▶ Source data:
/-- Settles O1: each encoding is read back on its page, constructor by constructor; the operand fields are run through
and the operand bytes stay arbitrary. -/
theorem decodeOfEncode : Obligations.DecodeOfEncode := by
  intro i rest h
  cases i with
  | pOp x i => exact decode_encode_pOp x i rest h
  | prefixCB | prefixDD | prefixED | prefixFD => cases h
  | nop | exAfAf | ldIndBcA | ldIndDeA | ldAIndBc | ldAIndDe | incIndHl | decIndHl | ldIndHlN | rlca | rrca | rla | rra
  | daa | cpl | scf | ccf | halt | addAIndHl | adcAIndHl | subIndHl | sbcAIndHl | andIndHl | xorIndHl | orIndHl | cpIndHl
  | addAN | adcAN | subN | sbcAN | andN | xorN | orN | cpN | ret | exx | jpHl | ldSpHl | outNA | inAN | exIndSpHl | exDeHl
  | di | ei | djnz | jr | neg | retn | reti | im0 | im1 | im2 | ldIA | ldRA | ldAI | ldAR | rrd | rld | ldi | cpi | ini
  | outi | ldd | cpd | ind | outd | ldir | cpir | inir | otir | lddr | cpdr | indr | otdr
  | rlcIndHl | rrcIndHl | rlIndHl | rrIndHl | slaIndHl | sraIndHl | srlIndHl => rfl
  | incR r | decR r | ldRN r | ldRIndHl r | ldIndHlR r | addAR r | adcAR r | subR r | sbcAR r | andR r | xorR r | orR r
  | cpR r | rlcR r | rrcR r | rlR r | rrR r | slaR r | sraR r | srlR r | inRC r | outCR r => cases r <;> rfl
  | ldRR r r' => cases r <;> cases r' <;> rfl
  | addHlRp rp | incRp rp | decRp rp | adcHlRp rp | sbcHlRp rp => cases rp <;> rfl
  | popRp2 rp2 | pushRp2 rp2 => cases rp2 <;> rfl
  | jrCc cc | retCc cc => cases cc <;> rfl
  | rst t => fin_cases t <;> rfl
  | ldMemHl nn => exact congrArg (fun v => some (Instr.ldMemHl v, 3)) (pair_hi_lo nn)
  | ldHlMem nn => exact congrArg (fun v => some (Instr.ldHlMem v, 3)) (pair_hi_lo nn)
  | ldMemA nn => exact congrArg (fun v => some (Instr.ldMemA v, 3)) (pair_hi_lo nn)
  | ldAMem nn => exact congrArg (fun v => some (Instr.ldAMem v, 3)) (pair_hi_lo nn)
  | jpNn nn => exact congrArg (fun v => some (Instr.jpNn v, 3)) (pair_hi_lo nn)
  | callNn nn => exact congrArg (fun v => some (Instr.callNn v, 3)) (pair_hi_lo nn)
  | ldRpNn rp nn => cases rp <;> exact congrArg (fun v => some (Instr.ldRpNn _ v, 3)) (pair_hi_lo nn)
  | jpCcNn cc nn => cases cc <;> exact congrArg (fun v => some (Instr.jpCcNn _ v, 3)) (pair_hi_lo nn)
  | callCcNn cc nn => cases cc <;> exact congrArg (fun v => some (Instr.callCcNn _ v, 3)) (pair_hi_lo nn)
  | ldMemRp nn rp => cases rp <;> exact congrArg (fun v => some (Instr.ldMemRp v _, 4)) (pair_hi_lo nn)
  | ldRpMem rp nn => cases rp <;> exact congrArg (fun v => some (Instr.ldRpMem _ v, 4)) (pair_hi_lo nn)
  | ldXyNn x nn => cases x <;> exact congrArg (fun v => some (Instr.ldXyNn _ v, 4)) (pair_hi_lo nn)
  | ldMemXy x nn => cases x <;> exact congrArg (fun v => some (Instr.ldMemXy _ v, 4)) (pair_hi_lo nn)
  | ldXyMem x nn => cases x <;> exact congrArg (fun v => some (Instr.ldXyMem _ v, 4)) (pair_hi_lo nn)
  | incXy x | decXy x | pushXy x | popXy x | exIndSpXy x | jpXy x | ldSpXy x | incIdx x | decIdx x | ldIdxN x | addAIdx x
  | adcAIdx x | subIdx x | sbcAIdx x | andIdx x | xorIdx x | orIdx x | cpIdx x => cases x <;> rfl
  | addXyRp x rp => cases x <;> cases rp <;> rfl
  | ldRIdx r x | ldIdxR x _ r => cases x <;> cases r <;> rfl
  | addAHalf x hf | adcAHalf x hf | subHalf x hf | sbcAHalf x hf | andHalf x hf | xorHalf x hf | orHalf x hf | cpHalf x hf
  | incHalf x hf | decHalf x hf | ldHalfN x hf => cases x <;> cases hf <;> rfl
  | ldRRHalf x r r' => exact decode_prefix_cons (decodeIndexMain_half h x rest) fun _ => rfl
  | rlcIdx x | rrcIdx x | rlIdx x | rrIdx x | slaIdx x | sraIdx x | srlIdx x | unknownIndexCb36 x =>
    exact decode_indexCb_cons rfl fun _ => rfl
  | unknownCb z => fin_cases z <;> rfl
  | bitR b r | resR b r | setR b r => fin_cases b <;> cases r <;> rfl
  | bitIndHl b | resIndHl b | setIndHl b => fin_cases b <;> rfl
  | bitIdx b x | resIdx b x | setIdx b x =>
    refine decode_indexCb_cons ?_ fun _ => rfl
    fin_cases b <;> rfl
  | unknownIndexCb x d s =>
    have hs : s.toNat % 8 ≠ 6 := by simpa [Instr.WellFormed, Instr.wellFormed] using h
    exact decode_indexCb_cons (decodeIndexCb_of_register_column hs x d) fun _ => rfl
  | unknownEd s =>
    have hs : definedEd.contains s.toNat = false := by simpa [Instr.WellFormed, Instr.wellFormed] using h
    exact decode_ed_cons (decodeEd_of_not_defined hs rest) fun _ => rfl

end Sys2Proof.Machine

/-! ## Encoding what was decoded (R93 to R95, R100 to R112) -/

namespace Sys2Proof.Machine

/-! ### Fields and their codes -/

theorem toNat_eq_fields (b : Byte) : b.toNat = 64 * fieldX b + 8 * fieldY b + fieldZ b := by
  simp only [fieldX, fieldY, fieldZ]
  omega

theorem fieldX_lt (b : Byte) : fieldX b < 4 := by
  have := b.isLt
  simp only [fieldX]
  omega

theorem fieldY_lt (b : Byte) : fieldY b < 8 := Nat.mod_lt _ (by decide)

theorem fieldZ_lt (b : Byte) : fieldZ b < 8 := Nat.mod_lt _ (by decide)

theorem fieldP_lt (b : Byte) : fieldP b < 4 := Nat.mod_lt _ (by decide)

theorem fieldY_eq (b : Byte) : fieldY b = 2 * fieldP b + fieldQ b ∧ fieldQ b < 2 := by
  simp only [fieldY, fieldP, fieldQ]
  omega

theorem op_eq {n : Nat} {b : Byte} (h : n = b.toNat) : op n = b := by
  rw [h, op, BitVec.ofNat_toNat, BitVec.setWidth_eq]

theorem regOf_eq_some {n : Nat} {r : Reg8} (h : regOf n = some r) : n = r.code := by
  unfold regOf at h
  split at h <;> cases h <;> rfl

theorem regOf_eq_none {n : Nat} (h : regOf n = none) (hn : n < 8) : n = 6 := by
  have hall : ∀ m < 8, regOf m = none → m = 6 := by decide
  exact hall n hn h

theorem regXOf_eq_some {n : Nat} {r : RegX} (h : regXOf n = some r) : n = r.code := by
  unfold regXOf at h
  split at h <;> cases h <;> rfl

theorem halfOf_eq_some {n : Nat} {hf : Half} (h : halfOf n = some hf) : n = hf.code := by
  unfold halfOf at h
  split at h <;> cases h <;> rfl

@[simp] theorem rpOf_code (b : Byte) : (rpOf (fieldP b)).code = fieldP b := by
  have h := fieldP_lt b
  interval_cases fieldP b <;> rfl

@[simp] theorem rp2Of_code (b : Byte) : (rp2Of (fieldP b)).code = fieldP b := by
  have h := fieldP_lt b
  interval_cases fieldP b <;> rfl

@[simp] theorem rpXOf_code (b : Byte) : (rpXOf (fieldP b)).code = fieldP b := by
  have h := fieldP_lt b
  interval_cases fieldP b <;> rfl

@[simp] theorem condOf_code (b : Byte) : (condOf (fieldY b)).code = fieldY b := by
  have h := fieldY_lt b
  interval_cases fieldY b <;> rfl

theorem condJrOf_code {n : Nat} (h : n < 4) : (condJrOf n).code = n := by
  interval_cases n <;> rfl

theorem fin8_val {n : Nat} (h : n < 8) : (fin8 n).val = n := Nat.mod_eq_of_lt h

theorem encode_aluR {y : Nat} (h : y < 8) (r : Reg8) : encode (aluR y r) = [op (0x80 + 8 * y + r.code)] := by
  interval_cases y <;> rfl

theorem wellFormed_aluR (y : Nat) (r : Reg8) : (aluR y r).WellFormed := by
  unfold aluR
  split <;> rfl

theorem wellFormed_aluIndHl (y : Nat) : (aluIndHl y).WellFormed := by
  unfold aluIndHl
  split <;> rfl

theorem wellFormed_aluN (y : Nat) (n : Byte) : (aluN y n).WellFormed := by
  unfold aluN
  split <;> rfl

theorem encode_aluIndHl {y : Nat} (h : y < 8) : encode (aluIndHl y) = [op (0x86 + 8 * y)] := by
  interval_cases y <;> rfl

theorem encode_aluN {y : Nat} (h : y < 8) (n : Byte) : encode (aluN y n) = [op (0xC6 + 8 * y), n] := by
  interval_cases y <;> rfl

/-! ### A decoder gives back the encoding of what it read -/

/-- What `d` answers is encoded as the bytes it took from `bytes`, behind `lead` where it is a whole instruction, which
then is well formed. -/
def ReadBack (lead bytes : List Byte) (d : Decoded) : Prop :=
  ∀ i n, d = some (i, n) → n ≤ bytes.length ∧
    if i.isPrefixByte then encode i = bytes.take n else i.WellFormed ∧ encode i = lead ++ bytes.take n

theorem isPrefixByte_of_wellFormed {i : Instr} (h : i.WellFormed) : i.isPrefixByte = false := by
  cases i with
  | prefixCB | prefixDD | prefixED | prefixFD => cases h
  | _ => rfl

variable {lead rest : List Byte} {b : Byte}

theorem readBack_bare {i : Instr} {c : Nat} (he : encode i = lead ++ [op c]) (hc : c = b.toNat)
    (hw : i.WellFormed := by rfl) : ReadBack lead (b :: rest) (some (i, 1)) := by
  rintro _ _ ⟨⟩
  rw [op_eq hc] at he
  simpa [isPrefixByte_of_wellFormed hw] using ⟨hw, he⟩

theorem readBack_byte {f : Byte → Instr} {c : Nat} (he : ∀ n, encode (f n) = lead ++ [op c, n]) (hc : c = b.toNat)
    (hw : ∀ n, (f n).WellFormed := by intro _; rfl) : ReadBack lead (b :: rest) (withByte rest f) := by
  cases rest with
  | nil => exact nofun
  | cons n rest =>
    rintro _ _ ⟨⟩
    rw [op_eq hc] at he
    simpa [isPrefixByte_of_wellFormed (hw n)] using ⟨hw n, he n⟩

theorem readBack_word {f : Word → Instr} {c : Nat} (he : ∀ nn, encode (f nn) = lead ++ [op c, lo nn, hi nn])
    (hc : c = b.toNat) (hw : ∀ nn, (f nn).WellFormed := by intro _; rfl) :
    ReadBack lead (b :: rest) (withWord rest f) := by
  match rest with
  | [] | [_] => exact nofun
  | l :: h :: rest =>
    rintro _ _ ⟨⟩
    have he' := he (pair h l)
    rw [op_eq hc, lo_pair, hi_pair] at he'
    simpa [isPrefixByte_of_wellFormed (hw _)] using ⟨hw (pair h l), he'⟩

/-- The row of a prefix byte. -/
theorem readBack_prefixByte {i : Instr} {c : Nat} (he : encode i = [op c]) (hc : c = b.toNat)
    (hp : i.isPrefixByte = true) : ReadBack lead (b :: rest) (some (i, 1)) := by
  rintro _ _ ⟨⟩
  simpa [hp, op_eq hc] using he

/-! ### The main page (R108 to R110) -/

theorem decodeMain0_readBack (hx : fieldX b = 0) : ReadBack [] (b :: rest) (decodeMain0 b rest) := by
  have hb := toNat_eq_fields b
  have hy := fieldY_lt b
  have hz := fieldZ_lt b
  have hq := fieldY_eq b
  unfold decodeMain0
  split
  case h_1 =>
    split
    case h_1 | h_2 => exact readBack_bare rfl (by omega)
    case h_3 | h_4 => exact readBack_byte (fun _ => rfl) (by omega)
    case h_5 => exact readBack_byte (fun _ => rfl) (by
      simp only [imp_false] at *
      rw [condJrOf_code] <;> omega)
  case h_2 =>
    split
    case h_1 => exact readBack_word (fun _ => rfl) (by rw [rpOf_code]; omega)
    case h_2 => exact readBack_bare rfl (by simp only [imp_false] at *; rw [rpOf_code]; omega)
  case h_3 =>
    split
    case h_1 | h_2 | h_3 | h_4 => exact readBack_bare rfl (by omega)
    case h_5 | h_6 | h_7 => exact readBack_word (fun _ => rfl) (by omega)
    case h_8 => exact readBack_word (fun _ => rfl) (by simp only [imp_false] at *; omega)
  case h_4 =>
    split
    case h_1 => exact readBack_bare rfl (by rw [rpOf_code]; omega)
    case h_2 => exact readBack_bare rfl (by simp only [imp_false] at *; rw [rpOf_code]; omega)
  case h_5 | h_6 =>
    split
    case h_1 hr => exact readBack_bare rfl (by rw [← regOf_eq_some hr]; omega)
    case h_2 hr => exact readBack_bare rfl (by rw [hb, regOf_eq_none hr hy]; omega)
  case h_7 =>
    split
    case h_1 hr => exact readBack_byte (fun _ => rfl) (by rw [← regOf_eq_some hr]; omega)
    case h_2 hr => exact readBack_byte (fun _ => rfl) (by rw [hb, regOf_eq_none hr hy]; omega)
  case h_8 =>
    simp only [imp_false] at *
    split
    case h_8 => exact readBack_bare rfl (by simp only [imp_false] at *; omega)
    all_goals exact readBack_bare rfl (by omega)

▶ Work order:
Every line from the one containing "case h_5 | h_6 |" through the end of the material above should be retyped exactly; please include nothing else.

▶ Output:
    case h_5 | h_6 | h_7 => exact readBack_word (fun _ => rfl) (by omega)
    case h_8 => exact readBack_word (fun _ => rfl) (by simp only [imp_false] at *; omega)
  case h_4 =>
    split
    case h_1 => exact readBack_bare rfl (by rw [rpOf_code]; omega)
    case h_2 => exact readBack_bare rfl (by simp only [imp_false] at *; rw [rpOf_code]; omega)
  case h_5 | h_6 =>
    split
    case h_1 hr => exact readBack_bare rfl (by rw [← regOf_eq_some hr]; omega)
    case h_2 hr => exact readBack_bare rfl (by rw [hb, regOf_eq_none hr hy]; omega)
  case h_7 =>
    split
    case h_1 hr => exact readBack_byte (fun _ => rfl) (by rw [← regOf_eq_some hr]; omega)
    case h_2 hr => exact readBack_byte (fun _ => rfl) (by rw [hb, regOf_eq_none hr hy]; omega)
  case h_8 =>
    simp only [imp_false] at *
    split
    case h_8 => exact readBack_bare rfl (by simp only [imp_false] at *; omega)
    all_goals exact readBack_bare rfl (by omega)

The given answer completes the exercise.